I wonder: this would need some kind of software support so that the focused
application would write what to display on the keyboard? Meaning it would work
only with a small set of applications in the beginning.

Also I wonder if this feature will make it into apple's external keyboards?

------
alpineidyll3
Macs are already dead to me. It's become impossible to use them without some
new nag notification every time I want to run new software or even just do
anything without massaging itunes/icloud/siri continuously.

This is just another nail in the coffin. Adios OSX, hello well-made ubuntu
ready macbook clones.

------
vladimir-y
Let's try it in action, but for now I presume it's more like an marketing
thing than a practical need (I'm fine with usual fn keys). A thing which is
supposed to keep Apple to be named as an innovative company.

Also will this "magic" work on Linux if I put it on a new Macbook?

------
locusm
At that thickness wont this have serious thermal throttling like iMac's do for
GPU or CPU?

------
rsync
Wait wait wait wait wait wait wait ... wait.

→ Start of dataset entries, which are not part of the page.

-- ==== Sys2Proof/Machine/ValueCache.lean ====
section
/-!
DEFINITION. The Recent-Value Cache (43_recent_value_cache.md): the encoder's lookup, and the decoder's meanings of CACHE.
-/

namespace Sys2Proof.Machine

open Sys2Proof

/-- `hit = (CACHE[Hash(current)] = current)` (43_recent_value_cache.md R152). -/
def Engine.hits (g : Engine) (cur : Word) : Bool :=
  g.slot (g.hash cur) == cur

/-- The sample of a CACHE code naming slot `h`, which must not hold the sentinel (47_decoder_fsm.md R224;
43_recent_value_cache.md R153). -/
def cacheSample (h : BitVec 4) (d : Dec) : Except FaultCode Int :=
  if d.toEngine.slot h = sentinel then .error .decCacheEmpty else .ok (d.toEngine.slot h).toNat

/-- CACHE, configuration A: consume the code, resolve the run, emit the slot's value; the cache is not written
(47_decoder_fsm.md R224). -/
def execCacheA (h : BitVec 3) (s : State) : Host.Outcome State Fault Refusal :=
  s.settle (s.dec.popCode.resolveEmit (cacheSample (h.setWidth 4)))

/-- CACHE, configuration B: as configuration A with 16 slots (47_decoder_fsm.md R224). -/
def execCacheB (h : BitVec 4) (s : State) : Host.Outcome State Fault Refusal :=
  s.settle (s.dec.popCode.resolveEmit (cacheSample h))

end Sys2Proof.Machine
end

Where. Where is the escape key.

Where _is_ the escape key ?

------
andreygrehov
I wonder if Apple gathers any statistics on the most pressed keyboard keys.
That could be a reason why they decided to go with the OLED touch panel as a
replacement for function keys.

------
tdkl
Time to make the top row with Esc and function keys as an external keyboard.
If didn't Apple already done that, since they're an accessories company
lately.

------
kybernetyk
Oh, no physical escape key? That's a show stopper. (Already have ctrl mapped
to caps lock so re-mapping esc isn't really feasible for me).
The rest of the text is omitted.